= List of cities and towns in Rajasthan =

Largest state in India, Rajasthan

Rajasthan is the largest state in terms of area and the seventh most populous state in India through having a low population density. Jaipur is the largest and most populated metropolitan area in Rajasthan. Jodhpur, Kota and Bikaner being in order. Bhiwadi, Alwar and Udaipur are the cities with the most growth in recent years in both terms of population and area.

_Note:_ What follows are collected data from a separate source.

-- ==== Sys2Proof/Machine/Base.lean ====
section
/-!
DEFINITION. Bit fields (R6), little-endian bytes (R7), sparse tables in one canonical order, and small list helpers
that the whole machine uses.
-/
namespace Sys2Proof.Machine

/-- Bits [hi:lo] of a number, as an unsigned integer (R6, R15). -/
def bitsOf (v hi lo : Nat) : Nat := (v >>> lo) % 2 ^ (hi + 1 - lo)

/-- A number with its bits [hi:lo] replaced by the low bits of x. -/
def setBits (v hi lo x : Nat) : Nat :=
  v - (bitsOf v hi lo) <<< lo + (x % 2 ^ (hi + 1 - lo)) <<< lo

/-- Bit i of a number. -/
def bitAt (v i : Nat) : Bool := v.testBit i

/-- One bit as a number. -/
def ofBool (b : Bool) : Nat := if b then 1 else 0

/-- The w-bit value v read as two's complement (R15). -/
def sext (v w : Nat) : Int :=
  if v % 2 ^ w < 2 ^ (w - 1) then Int.ofNat (v % 2 ^ w) else Int.ofNat (v % 2 ^ w) - Int.ofNat (2 ^ w)

/-- An integer narrowed to w bits. -/
def wrapInt (x : Int) (w : Nat) : Nat := (x % Int.ofNat (2 ^ w)).toNat

/-- The n low bytes of v, least significant first (R7). -/
def leBytes (n v : Nat) : List Byte := (List.range n).map fun i => BitVec.ofNat 8 (v >>> (8 * i))

/-- The number that little-endian bytes spell (R7). -/
def leNat (bs : List Byte) : Nat := bs.foldr (fun b acc => b.toNat + 256 * acc) 0

/-- Bytes from to from + n − 1 of a list; bytes past its end read zero. -/
def slice (bs : List Byte) (from' n : Nat) : List Byte :=
  let t := (bs.drop from').take n
  t ++ List.replicate (n - t.length) 0

/-- The little-endian number in bytes from to from + n − 1. -/
def leAt (bs : List Byte) (from' n : Nat) : Nat := leNat ((bs.drop from').take n)

/-- x saturated at the largest n-bit value: counters that stop (R608). -/
def satBits (n x : Nat) : Nat := Nat.min x (2 ^ n - 1)

/-- A sparse table: pairs of a key and a value, keys strictly rising. -/
abbrev Table (α : Type) := List (Nat × α)

/-- The entry of a key. -/
def tfind {α : Type} (t : Table α) (k : Nat) : Option α :=
  match t with
  | [] => none
  | (j, v) :: r => if j = k then some v else tfind r k

/-- The entry of a key, or the value that an unlisted key reads as. -/
def tget {α : Type} (t : Table α) (d : α) (k : Nat) : α := (tfind t k).getD d

/-- A table with the entry of a key set. -/
def tput {α : Type} (t : Table α) (k : Nat) (v : α) : Table α :=
  match t with
  | [] => [(k, v)]
  | (j, w) :: r =>
    if k < j then (k, v) :: (j, w) :: r
    else if k = j then (k, v) :: r
    else (j, w) :: tput r k v

/-- A table without the entry of a key. -/
def tdel {α : Type} (t : Table α) (k : Nat) : Table α :=
  match t with
  | [] => []
  | (j, w) :: r => if j = k then r else (j, w) :: tdel r k

/-- Keys strictly rising. -/
def tsorted {α : Type} (t : Table α) : Bool :=
  match t with
  | [] => true
  | [_] => true
  | (j, _) :: (k, v) :: r => decide (j < k) && tsorted ((k, v) :: r)

/-- A set of numbers kept in rising order: insertion. -/
def sinsert (t : List Nat) (k : Nat) : List Nat :=
  match t with
  | [] => [k]
  | j :: r => if k < j then k :: j :: r else if k = j then j :: r else j :: sinsert r k

/-- A set without one number. -/
def sremove (t : List Nat) (k : Nat) : List Nat := t.filter (fun j => !(j == k))

/-- The least n with 2^n greater than v (the number of bits of v). -/
def bitLen (v : Nat) : Nat := if v = 0 then 0 else Nat.log2 v + 1

/-- Number of one-bits among the low n bits. -/
def popCount (n v : Nat) : Nat := (List.range n).foldl (fun a i => a + ofBool (v.testBit i)) 0

/-- A list with its element i replaced (unchanged where i is past the end). -/
def setAt {α : Type} (l : List α) (i : Nat) (v : α) : List α := l.set i v

/-- Integer power of two of an integer exponent, exact. -/
def pow2 (e : Int) : Rat := if e ≥ 0 then ((2 : Rat) ^ e.toNat) else 1 / ((2 : Rat) ^ (-e).toNat)

/-- Sixteen bytes of event detail from (byte offset, size, value) triples; other bytes are zero (R37). -/
def detail (fs : List (Nat × Nat × Nat)) : List Byte :=
  leBytes 16 (fs.foldl (fun a f => a + (f.2.2 % 2 ^ (8 * f.2.1)) <<< (8 * f.1)) 0)

/-- Sixteen bytes of event detail that begin with the bytes given. -/
def detailOf (bs : List Byte) : List Byte := slice bs 0 16

end Sys2Proof.Machine
end

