/-- Number of 32-bit words that fail their check, and whether one of them holds a valid byte (R58, R59). -/
def parityFails (data : Nat) (par : W16) (mask : Nat) : Nat × Bool :=
  (List.range 16).foldl (fun (a : Nat × Bool) j =>
    if parityBit (bitsOf data (32 * j + 31) (32 * j)) == par.getLsbD j then a
    else (a.1 + 1, a.2 || decide (bitsOf mask (4 * j + 3) (4 * j) ≠ 0))) (0, false)

/-! ## Which unit a chute belongs to -/

/-- The source of a chute's records: the unit that holds its read side, with the chute's index (R81, R358, DEDUCED, log 7). -/
def chuteSrc (ch : ChuteId) : EvSrc :=
  match ch.block with
  | .core d c k =>
    ⟨d, some c, k, if k = 0x22 then 0x00 else if ch.index < 64 then 0x01 else 0x04, ch.index⟩
  | .steward s => ⟨8, none, s, 0x00, ch.index⟩
  | .cluster d c => ⟨d, some c, 0xFF, if ch.index < 20 then 0x10 else 0x13, ch.index⟩
  | .die d => ⟨d, none, 0xFF, 0x20, ch.index⟩
  | .hubStop _ => srcHub 0x20 ch.index
  | .memGroup d _ => ⟨d, none, 0xFF, 0x21, ch.index⟩
  | .pci => srcHub 0x30 ch.index
  | .peer _ => srcHub 0x31 ch.index
  | .hubSec => srcHub 0x32 ch.index
  | .hubStore => srcHub 0x36 ch.index
  | _ => srcHub 0x3F ch.index

/-- The read side of a chute is a unit that consumes the packet, not one that passes it on (R57, R358). -/
def chuteConsumes (ch : ChuteId) : Bool :=
  match ch.block with
  | .core _ _ _ => decide (ch.index < 69)
  | .steward _ => decide (ch.index < 69)
  | .cluster _ _ => decide (20 ≤ ch.index) && decide (ch.index < 24)
  | .memGroup _ _ => decide (ch.index < 4)
  | .pci => decide (ch.index < 4)
  | .hubSec => decide (ch.index < 4)
  | .hubStore => decide (ch.index < 4)
  | _ => false

/-- A chute of a peer port: it carries link flits, not packets of one network (R47, R54). -/
def carriesFlits (ch : ChuteId) : Bool :=
  match ch.block with
  | .peer _ => true
  | _ => false

/-- The network of a chute's packets (R358). -/
def chuteNet (ch : ChuteId) : Nat :=
  match ch.block with
  | .core _ _ _ => if ch.index < 65 then 2 else (ch.index - 65) % 4
  | .steward _ => (ch.index - 65) % 4
  | .memGroup _ _ => if ch.index < 4 then 0 else 1
  | _ => ch.index % 4

/-- The network of the packet with these header bits in a chute: a link flit names its virtual channel in bits [4:2], two channels
to a network (R466, R467). -/
def packetNet (ch : ChuteId) (hdr : Nat) : Nat := if carriesFlits ch then bitsOf hdr 4 3 else chuteNet ch

/-- The cluster whose local port a memory-controller group attaches to (R354). -/
def groupCluster (g : Nat) : Nat := [0x0, 0x1, 0x2, 0x3, 0x7, 0xB, 0xF, 0xE, 0xD, 0xC, 0x8, 0x4].getD g 0

/-- The die-link instance a packet from die s to another die leaves by: 0 hub, 1 ring to s + 7, 2 ring to s + 1
(R20, R37, R50). -/
def linkTo (s dst : Nat) : Nat := if dst = (s + 1) % 8 then 2 else if dst = (s + 7) % 8 then 1 else 0

/-- The cluster a die link attaches to. -/
def linkCluster (link : Nat) : Nat := if link = 0 then 0x5 else if link = 1 then 0x4 else 0x7

/-- The input port of the next router behind an output port, and that router. -/
def neighbour (c port : Nat) : Nat × Nat :=
  match port with
  | 1 => (c - 4, 3)
  | 2 => (c + 1, 4)
  | 3 => (c + 4, 1)
  | _ => (c - 1, 2)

The population projections are calculated using geometric increase, excluding Bhiwadi. By 2031, the state may have five cities with populations above one million, three cities over two million and one with over five million people. Bharatpur is considered as the eastern gateway of Rajasthan.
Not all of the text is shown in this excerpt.